I am trying to login to a http website for the first time and I am having a hard time understanding the proper format for sending arguments. I have looked at other examples and they don't seem to work for me so I thought I would see if someone can explain this to me. At this point my code seems to do absolutely nothing but here it is...

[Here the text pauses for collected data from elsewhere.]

/-- The registers of a sequencer. -/
def Dev.seqReg (d : Dev) (n i : Nat) : Reg :=
  let q := d.sarSeq n
  match i with
  | 0 => regN (bit01 q.run)
  | 1 => regN q.pass
  | 2 => regN (passLen (d.sarSlots n))
  | 3 => some q.pushed
  | 4 => some q.dropped
  | 5 => regHalf q.start 0
  | 6 => regHalf q.start 1
  | 7 => regN (d.sarHostSlots n).length
  | 8 => regN ((d.sarSlots n).length - (d.sarHostSlots n).length)
  | _ => regNone

/-- CHSTAT of a channel (Table 05-7). -/
def SarChan.stat (c : SarChan) : Nat := bit01 c.ovr + 2 * bit01 c.seen + 65536 * c.count.toNat

def SarChan.resLo (c : SarChan) : Nat := wrapN 16 c.value + 2 ^ 16 * c.tag + 2 ^ 24 * c.slot + 2 ^ 29 * c.adc

/-- SAR.REF; the deviation is that of the last VMON3 result. -/
def Dev.refReg (d : Dev) : Nat :=
  let exp : Int := ((if d.sar.ext = 0 then 2500 else d.sar.refMv : Nat) : Int) * 1000
  let dev : Int := if exp = 0 then 0 else ((d.sarChan 23).last * 125 - exp) * 10000 / exp
  bit01 (d.sar.ext != 0) + 2 * bit01 d.sar.settling + 4 * bit01 d.sar.refFault + 65536 * wrapN 16 dev

def Dev.adcReg (d : Dev) (i : Nat) : Reg :=
  let q := d.sarSeq (i / 3)
  match i % 3 with
  | 0 => regN (bit01 (!q.disabled) + 2 * bit01 q.disabled + 4 * bit01 q.cal.isSome)
  | 1 => regN q.bucket
  | _ => some q.convs

def Dev.sarReg (d : Dev) (o : Nat) : Reg :=
  if o = 0 then regN d.refReg
  else if o < 0x34 then d.adcReg ((o - 4) / 4)
  else if 0x100 ≤ o ∧ o < 0x1C0 then
    let c := d.sarChan ((o - 0x100) / 8)
    if o % 8 = 0 then regN c.resLo else regN c.tbc
  else if 0x200 ≤ o ∧ o < 0x260 then regN (d.sarChan ((o - 0x200) / 4)).stat
  else if 0x300 ≤ o ∧ o < 0x400 then
    let j := (o - 0x300) / 4
    regN (wrapN 16 (d.pvi P.sar_cal_ofs j) + 65536 * (((d.pni P.sar_cal_k j) + 2 ^ 14) / 2 ^ 15 % 65536))
  else if 0x400 ≤ o ∧ o < 0x4A0 then d.seqReg ((o - 0x400) / 40) ((o - 0x400) % 40 / 4)
  else regNone

/-- ACQ's own registers, in the order of Table 16-10. -/
def Dev.acqReg (d : Dev) (i : Nat) : Reg :=
  let r := d.acq
  if 10 ≤ i ∧ i < 14 then some (r.lines.get {} (i - 10)).nSent
  else if 14 ≤ i ∧ i < 18 then some (r.lines.get {} (i - 14)).nValid
  else match i with
  | 0 => regN (if r.waiting then 3 else if r.armed then (if r.auto then 2 else 1) else 0)
  | 1 => regN (r.nextId - 1)
  | 2 => regN r.records.length
  | 3 => regN d.freeSegs.length
  | 4 => regN r.pool
  | 5 => regN r.lAlign
  | 6 => regN r.nLate
  | 7 => regN r.nMissed
  | 8 => some r.overflows
  | 9 => some r.pagesLost
  | 18 => some r.fabTx
  | 19 => some r.fabRx
  | 20 => some r.fabDrop
  | _ => regNone

def Dev.unitReg (d : Dev) (u i : Nat) : Reg :=
  match d.acq.units[u]? with
  | none => regN (if i = 0 then d.pni P.rec_u_role u + 4 * d.pni P.rec_u_type u else 0)
  | some x =>
    let s := splitInst d.tModTicks x.lastFire
    match i with
    | 0 => regN (x.role + 4 * x.typ + 2 ^ 8 * bit01 x.high)
    | 1 => some x.nFires
    | 2 => some x.nQual
    | 3 => some x.nHold
    | 4 => regHalf s.1 0
    | 5 => regN (s.1 / 2 ^ 32 % 65536 + 65536 * (s.2.1 % 65536))
    | 6 => regN x.lastQ
    | _ => some x.nBad

def Dev.busReg (d : Dev) (n i : Nat) : Reg :=
  let l := d.acq.lines.get {} n
  match i with
  | 0 => regI (d.pvi P.rec_bus_mode n)
  | 1 => some l.nGlitch
  | 2 => some l.nValid
  | 3 => some l.nLate
  | 4 => some l.nIgnored
  | 5 => regN l.width
  | 6 => regHalf l.edge 0
  | _ => regHalf l.edge 1

def Dev.setReg (d : Dev) (s i : Nat) : Reg :=
  let x := d.acq.sets.get (0, 0, 0) s
  match i with
  | 0 => some x.1
  | 1 => regN x.2.1
  | 2 => regN x.2.2
  | _ => some (d.acq.setNaN.get 0 s)

def Dev.acqBlock (d : Dev) (o : Nat) : Reg :=
  if o < 0x80 then d.acqReg (o / 4)
  else if 0x100 ≤ o ∧ o < 0x300 then d.unitReg ((o - 0x100) / 32) (o % 32 / 4)
  else if 0x300 ≤ o ∧ o < 0x380 then d.busReg ((o - 0x300) / 32) (o % 32 / 4)
  else if 0x400 ≤ o ∧ o < 0x500 then d.setReg ((o - 0x400) / 16) (o % 16 / 4)
  else regNone

def Dev.qmgrReg (d : Dev) (i : Nat) : Reg :=
  let q := d.que
  let sum := fun (f : Queue → Word) => q.q.foldl (fun (n : Word) (x : Nat × Queue) => n + f x.2) 0
  match i with
  | 0 => regN q.free
  | 1 => regN q.poolMin
  | 2 => regN (q.q.filter fun (x : Nat × Queue) => !x.2.items.isEmpty).length
  | 3 => some (sum (·.overflow))
  | 4 => some (sum (·.trunc))
  | 5 => regN (q.fcOut + 16 * q.fcIn)
  | 6 => regN ((List.range 1024).filter d.paused).length
  | 7 => some q.stalls
  | 8 => some q.eccCe
  | 9 => some q.eccUe
  | 10 => some q.pushed
  | 11 => some q.popped
  | _ => regNone

/-- DDRC: the size, the entries into self-refresh and the table of mapped-out pages; the controller's own results are open. The
first words stand in the order of Table 16-10 (DESIGN CHOICE, log entry 70). -/
def Dev.ddrcReg (d : Dev) (o : Nat) : Reg :=
  if o = 8 then regN (d.flt.dramPages / 256)
  else if o = 20 then some d.flt.srEntries
  else if o < 0x100 then none
  else if o < 0x200 then match d.flt.mapped[(o - 0x100) / 4]? with
    | some m => regN m.1
    | none => regN 0xFFFFFFFF
  else regNone

/-- NET: what the PCIe and Ethernet engines count is open. -/
def netReg (o : Nat) : Reg := if o < 0x80 ∨ (0x100 ≤ o ∧ o < 0x240) ∨ (0x300 ≤ o ∧ o < 0x320) then none else regNone

/-! ## The map (Table 16-1) -/

/-- The blocks: base, span, domain. -/
inductive Block where
  | sys | mbx | sec | time | safe | dup | sar | acq | lane | clp | dch | reed | qmgr | ddrc | net | window
  deriving DecidableEq, Repr

/-- The block that holds a BAR0 address, with the offset in it (R494). -/
def blockOf (a : Nat) : Option (Block × Nat) :=
  let i := a / 65536
  let o := a % 65536
  match i with
  | 0 => some (.sys, o)
  | 1 => some (.mbx, o)
  | 2 => some (.sec, o)
  | 3 => some (.time, o)
  | 4 => some (.safe, o)
  | 5 => some (.dup, o)
  | 6 => some (.sar, o)
  | 7 => some (.acq, o)
  | 8 => if o < 0x8000 then some (.lane, o) else none
  | 0x10 => if o < 0xC000 then some (.clp, o) else none
  | 0x20 => if o < 0x6800 then some (.dch, o) else none
  | 0x30 => if o < 0x4000 then some (.reed, o) else none
  | 0x40 => some (.qmgr, o)
  | 0x50 => some (.ddrc, o)
  | 0x60 => some (.net, o)
  | _ => if 0x100 ≤ i ∧ i < 0x200 then some (.window, a - 0x1000000) else none

/-- In REST a block lies in a domain at RET or OFF and reads as all ones (R485). -/
def blockRests : Block → Bool
  | .time | .dup | .sar | .acq | .lane | .clp | .dch | .reed | .qmgr | .ddrc => true
  | _ => false

/-- The bits of an open register that are not reserved, which read 0 (R9): TIME.PTP_STATE, REED.BUSY, and of a lane TXEQ and CTLE. -/
def reedOpen (i : Nat) : Nat := if i = 6 then 0x3FF else 0xFFFFFFFF
def laneOpen (i : Nat) : Nat := if i = 14 then 0x3F3F3F else if i = 16 then 0xF else 0xFFFFFFFF
def openBits (b : Block) (o : Nat) : Nat :=
  match b with
  | .time => if o = 0x78 then 0xFF else 0xFFFFFFFF
  | .reed => reedOpen (o % 0x100 / 4)
  | .lane => laneOpen (o % 0x1000 / 4)
  | _ => 0xFFFFFFFF

/-- The internal address that an offset of the open debug window reaches (R501). -/
def Dev.dbgAddr (d : Dev) (o : Nat) : Nat := d.sec.dbgBase * 16777216 + o

/-- The value of the register at a BAR0 address, latches aside. -/
def State.reg (s : State) (b : Block) (o : Nat) : Reg :=
  let d := s.dev
  match b with
  | .sys => if o < 0x100 then s.sysReg o else if 0x400 ≤ o ∧ o < 0x700 then d.pmuReg o else regNone
  | .mbx => d.mbxReg o
  | .sec => s.secReg o
  | .time => d.timeReg o
  | .safe => s.safeReg o
  | .dup => d.dupReg o
  | .sar => d.sarReg o
  | .acq => d.acqBlock o
  | .lane => if o % 0x1000 < 0x80 then d.laneReg (o / 0x1000) (o % 0x1000 / 4) else regNone
  | .clp => d.clpReg (o / 0x400) (o % 0x400)
  | .dch => if o % 0x100 < 0x40 then d.dchReg (o / 0x100) (o % 0x100 / 4) else regNone
  | .reed => if o % 0x100 < 0x20 then d.reedReg (o / 0x100) (o % 0x100 / 4) else regNone
  | .qmgr => d.qmgrReg (o / 4)
  | .ddrc => d.ddrcReg o
  | .net => netReg o
  | .window => d.sec.dbgMem.find (d.dbgAddr o)

end Sys2Proof.Machine
end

HttpURLConnection url= (HttpURLConnection)new URL("http://www.myameego.com/index2.php?do=login").openConnection();
url.setDoOutput(true);
url.setRequestMethod("POST");
OutputStreamWriter writer = new OutputStreamWriter(url.getOutputStream());
writer.write("X-Mapping-fjhppofk=6A991610BA398B3A39F4B491D5382BB4;
PHPSESSID=kbo25e08t3qvu08l1shkq8kk94; userName=coled; pass=ed45d626b07112a8a501d9672f3b92796a6754b8d8d9cb4c617fec9774889220; clientID=129; X-Mapping-fjhppofk=DCE62FE972E1EF2F12D0060EC74C3681; PHPSESSID=ukeo21oldb5pqsntu7kl8j3b96");
writer.flush();
I downloaded an http sniffer thinking that I could read what the browser was sending. that is how I got the write() line, it is the cookie that was sent by explorer. I also viewed the source code for the login screen and found a block of code near the bottom that looks like its responsible for login.
http://www.myameego.com/index2.php?do=login
Can someone tell me how I would go about hooking into this interface I don't understand how this works. if it helps this is the full packet from my manual login through the browser. I got it from my http sniffer.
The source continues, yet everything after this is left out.